Амти мотнула головой, прошла к холодильнику, взяла стакан и налила себе молока. Некоторое время они сидели друг напротив друг за столом, за которым обычно готовили, а не ели.
— У тебя усы от молока, — сказал, наконец, Шацар.
— Да. Спасибо, что сказали, — быстро ответила Амти. — Это очень важно.
— Да. Вопрос не только гигиены, но и…
— Эстетического впечатления.
— Хотя во Дворе это не так важно.
— Во Дворе да.
Они резко, почти одновременно замолчали, Шацар уставился в свою чашку, а Амти — в свой стакан. И неожиданно Амти поняла — Шацару неловко и некомфортно. Сейчас Амти ярко и безошибочно узнала в нем аутичного мальчишку из дома у маяка. Беззащитного перед звучащей речью и не понимающего, чего хотят от него другие люди.

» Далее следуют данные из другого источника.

/-- Parts one after another; bits that follow are the concern of the last. -/
theorem parseThen {P : α → Nat → Prop} {Q : β → Nat → Prop} {l : α → Cursor → Parsed β}
    (hp : ReadsBits o xs none 0 p P)
    (hl : ∀ a k, P a k → ReadsBits o ys room saved (l a) fun b k' => Q b (k + k')) :
    ReadsBits o (xs ++ ys) room saved (Machine.parseThen p l) Q where
  finds c hbits hroom := by
    obtain ⟨hxs, hys⟩ := (holds_append _ _ _ _).1 hbits
    obtain ⟨a, k, hpc, hP⟩ := hp.finds c hxs fun e he => by cases he
    rw [List.length_append, ← Nat.add_assoc] at hroom
    obtain ⟨b, k', hlc, hQ⟩ := (hl a k hP).finds (c.after xs.length k) hys hroom
    refine ⟨b, k + k', ?_, hQ⟩
    rw [parseThen_of_ok _ hpc, hlc, Cursor.after_after, List.length_append]
  cut hs c hinv hcut := by
    rcases cutShort_append hcut with hxs | ⟨hxs, hys⟩
    · exact parseThen_of_error _ (hp.cut rfl c hinv hxs)
    · obtain ⟨a, k, hpc, hP⟩ := hp.finds c hxs fun e he => by cases he
      rw [parseThen_of_ok _ hpc]
      exact (hl a k hP).cut hs (c.after xs.length k) hxs.1 hys

end ReadsBits

/-! ### Fields of fixed width -/

section
variable (cfg : Config) {n : Nat}

theorem parseWide_reads {v : Nat} (hv : v < 2 ^ n) :
    ReadsBits cfg.bitOrder (fieldBits cfg.bitOrder n v) none 0 (parseWide cfg n) fun a k => a = v ∧ k = 0 where
  finds c hbits _ := ⟨v, 0, by rw [parseWide_of_holds hv hbits, fieldBits_length], rfl, rfl⟩
  cut _ c _ hcut := parseWide_of_short (by simpa using hcut.1)

theorem parseFloat_reads {u : Nat} (hu : u < 2 ^ n) :
    ReadsBits cfg.bitOrder (fieldBits cfg.bitOrder n u) none 0 (parseFloat cfg n) fun a k =>
      ∃ draw, a = .float (widen n u draw) ∧ k = if asksNanDraw n u then 1 else 0 where
  finds c hbits _ :=
    ⟨_, _, by rw [parseFloat_of_holds hu hbits, fieldBits_length], c.draws, rfl, rfl⟩
  cut _ c _ hcut := by
    rw [parseFloat_eq]
    exact parseThen_of_error _ (parseWide_of_short (by simpa using hcut.1))

theorem parseCount_eq (m : Nat) :
    parseCount cfg m = if bitlen m = 0 then fun c => .ok (0, c) else
      parseThen (parseWide cfg (bitlen m)) fun k c => if m < k then .error .badArrayLength else .ok (k, c) := by
  funext c
  rw [parseCount]
  split
  · rfl
  · rw [parseThen]
    cases parseWide cfg (bitlen m) c <;> rfl

/-- A count of width 0 is not read, and it is 0 (43_codec_decode.md R407). -/
theorem parseCount_reads {m k : Nat} (hk : k ≤ m) :
    ReadsBits cfg.bitOrder (fieldBits cfg.bitOrder (bitlen m) k) none 0 (parseCount cfg m) fun a k' =>
      a = k ∧ k' = 0 := by
  have hlt : k < 2 ^ bitlen m := hk.trans_lt ((bitlen_le_iff _ _).1 le_rfl)
  rw [parseCount_eq]
  split
  next h0 =>
    rw [h0, pow_zero, Nat.lt_one_iff] at hlt
    rw [h0, hlt]
    exact .pure ⟨rfl, rfl⟩
  next h0 =>
    constructor
    · intro c hbits hroom
      obtain ⟨a, k', hp, rfl, rfl⟩ := (parseWide_reads cfg hlt).finds c hbits hroom
      exact ⟨a, 0, by rw [parseThen_of_ok _ hp, if_neg (Nat.not_lt.2 hk)], rfl, rfl⟩
    · exact fun hs c hinv hcut => parseThen_of_error _ ((parseWide_reads cfg hlt).cut hs c hinv hcut)

end

/-! ### What a leaf reads back -/

theorem castU_lt (i : Int) (n : Nat) (cm : CastMode) : castU i n cm < 2 ^ n := by
  have hpow : (0 : Int) < 2 ^ n := by positivity
  cases cm with
  | saturated => rw [castU, Int.toNat_lt (by omega)]; push_cast; omega
  | truncated => rw [castU, Int.toNat_lt (Int.emod_nonneg _ hpow.ne')]; push_cast; exact Int.emod_lt_of_pos _ hpow

theorem castS_lt (i : Int) (n : Nat) (cm : CastMode) : castS i n cm < 2 ^ n := by
  have hpow : (0 : Int) < 2 ^ n := by positivity
  cases cm with
  | saturated | truncated =>
    rw [castS, Int.toNat_lt (Int.emod_nonneg _ hpow.ne')]
    push_cast
    exact Int.emod_lt_of_pos _ hpow

/-- An integer in its type's range is its own pattern (42_codec_encode.md R302). -/
theorem castU_of_fits {i : Int} {n : Nat} (cm : CastMode) (h0 : 0 ≤ i) (hlt : i < 2 ^ n) :
    (castU i n cm : Int) = i := by
  cases cm with
  | saturated => rw [castU, min_eq_left (by omega), max_eq_left h0, Int.toNat_of_nonneg h0]
  | truncated => rw [castU, Int.emod_eq_of_lt h0 hlt, Int.toNat_of_nonneg h0]

/-- A signed integer in its type's range comes back from its pattern (42_codec_encode.md R303, 00_scope.md R10). -/
theorem sext_castS {i : Int} {n : Nat} (cm : CastMode) (hn : 1 ≤ n) (hlo : -(2 ^ (n - 1)) ≤ i)
    (hhi : i < 2 ^ (n - 1)) : sext n (castS i n cm) = i := by
  have hcast : castS i n cm = (i % 2 ^ n).toNat := by
    cases cm with
    | saturated => rw [castS, max_eq_left hlo, min_eq_left (by omega)]
    | truncated => rfl
  have hpow : (2 : Int) ^ n = 2 * 2 ^ (n - 1) := by rw [← pow_succ', Nat.sub_add_cancel hn]
  have hpos : (0 : Int) < 2 ^ (n - 1) := by positivity
  have hnat : ((2 ^ (n - 1) : Nat) : Int) = 2 ^ (n - 1) := by push_cast; rfl
  have hmod : (castS i n cm : Int) = if 0 ≤ i then i else i + 2 ^ n := by
    rw [hcast, Int.toNat_of_nonneg (Int.emod_nonneg _ (by omega))]
    split
    · exact Int.emod_eq_of_lt (by omega) (by omega)
    · rw [← Int.add_emod_right, Int.emod_eq_of_lt (by omega) (by omega)]
  rw [sext_eq hn (castS_lt i n cm)]
  split_ifs at hmod ⊢ <;> omega

section
variable {cfg : Config} {n : Nat} {x : BitVec 64} (cm : CastMode) (hn : n = 16 ∨ n = 32 ∨ n = 64)
include hn

/-- A value of the format comes back as it was, without a draw (43_codec_decode.md R406). -/
theorem widen_castF_of_representable (hconv : convertsByIeee cfg n) (hx : representable n x) (draw : Nat) :
    widen n (castF cfg x n cm) draw = x ∧ asksNanDraw n (castF cfg x n cm) = false := by
  by_cases h64 : n = 64
  · subst h64
    exact ⟨BitVec.eq_of_toNat_eq (widen_sixtyFour (castF_lt cfg x cm hn) draw), asksNanDraw_eq_false (.inl rfl)⟩
  · have hnarrow : n = 16 ∨ n = 32 := by omega
    obtain ⟨u, hu, hnan, hxu⟩ := hx h64
    have hcast : castF cfg x n cm = u :=
      castF_of_sameValue hnarrow hconv hu hnan (hxu ▸ (widenExact_spec hnarrow u).2)
    rw [hcast]
    exact ⟨BitVec.eq_of_toNat_eq ((widen_of_not_nan hnarrow hnan draw).trans hxu.symm),
      asksNanDraw_eq_false (.inr hnan)⟩

/-- A NaN comes back as some NaN, and one of 64 bits as itself (43_codec_decode.md R406). -/
theorem widen_castF_of_nan (hconv : convertsByIeee cfg n) (hx : binary64.isNan x.toNat = true) (draw : Nat) :
    widen n (castF cfg x n cm) draw = x ∨
      n ≠ 64 ∧ binary64.isNan (widen n (castF cfg x n cm) draw).toNat = true := by
  by_cases h64 : n = 64
  · exact .inl (widen_castF_of_representable cm hn hconv (fun h => absurd h64 h) draw).1
  · exact .inr ⟨h64, isNan_widen h64 (castF_nan (by omega) hconv hx) draw⟩

end

end Sys2Proof.Machine
end

section
/-! The round trip of the codec (43_codec_decode.md R413, R415, R416): a parse gives back the value whose encoding it
finds. The induction follows the descriptor, with the parts of each kind put together from what they read. -/

namespace Sys2Proof.Machine

/-! ### Values read back -/

/-- `w`, read with `k` draws, is the value `v` of the type `T` as the round trip has it (43_codec_decode.md R416). -/
def ReadBack (cfg : Config) (T : Ty) (v w : Val) (k : Nat) : Prop :=
  (leavesReadable cfg T v → readsAs T v w) ∧ (leavesFit cfg T v → w = declOrder T v ∧ k = 0)

/-- The same for the elements of an array. -/
def ElemsBack (cfg : Config) (E : Ty) (vs ws : List Val) (k : Nat) : Prop :=
  ((∀ v ∈ vs, leavesReadable cfg E v) → List.Forall₂ (readsAs E) vs ws) ∧
    ((∀ v ∈ vs, leavesFit cfg E v) → ws = vs.map (declOrder E) ∧ k = 0)

/-- The same for one field of a Struct; a Void field gives nothing. -/
def FieldBack (cfg : Config) (name : String) (T : Ty) (es : Entries) (a : Option Val) (k : Nat) : Prop :=
  if T.isVoid then a = none ∧ k = 0
  else ∃ v w, es.get? name = some v ∧ a = some w ∧ ReadBack cfg T v w k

Это неожиданное понимание уязвимости Шацара, понимание, что этого человека, которого она считала воплощением всесильного зла, могла смутить необходимость говорить с кем-то наутро после секса, насмешило Амти.
Шацар снова сосредоточенно размешивал в кофе давно растворившийся согласно всем естественным законам сахар. Амти не удивилась бы узнав, что Шацар и вовсе не любит сладкое, просто ему нравятся водовороты в чашке, когда размешиваешь сахар.

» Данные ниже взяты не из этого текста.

-- ==== Sys2Proof/Machine/Port.lean ====
section
/-! DEFINITION. The `PORT` rows: the host's two read ports (10_state.md R33; 20_memory.md R55). Neither changes
state. -/

namespace Sys2Proof.Machine

/-- `ST.READ` (10_state.md R33). -/
def execStRead (sel : BitVec 4) (s : State) : Result :=
  .next (s.emit ⟨false, none, some (s.status sel), none⟩)

/-- `FB.READ` (20_memory.md R55): a sample above 19199 does not exist (U7). -/
def execFbRead (i : BitVec 15) (s : State) : Result :=
  if i.toNat < Config.fbSamples then .next (s.emit ⟨false, none, none, some (s.sample i.toNat)⟩)
  else .refused (.noSuchSample i.toNat)

end Sys2Proof.Machine
end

— Господин Шацар, — позвала Амти. Он поднял на нее взгляд, в котором мелькнуло беспокойство. Только на секунду, единственная и быстро растворившаяся искорка.
— Я, — продолжила Амти. — Вчера вам сказала кое-что про…
Она облизнула губы, потом быстро добавила:
— В общем, вы, наверное, помните. Так вот, это правда.
— Я не сомневаюсь, — сказал он.
— Что вы… думаете об этом?
Он помолчал, потом отставил чашку и сказал:
— Как и почти любой мужчина, отчасти я горд. Думаю, это биологически обусловленная радость существа, сумевшего оплодотворить самку и продолжить свой род.
— Фу! Не говорите об этом так!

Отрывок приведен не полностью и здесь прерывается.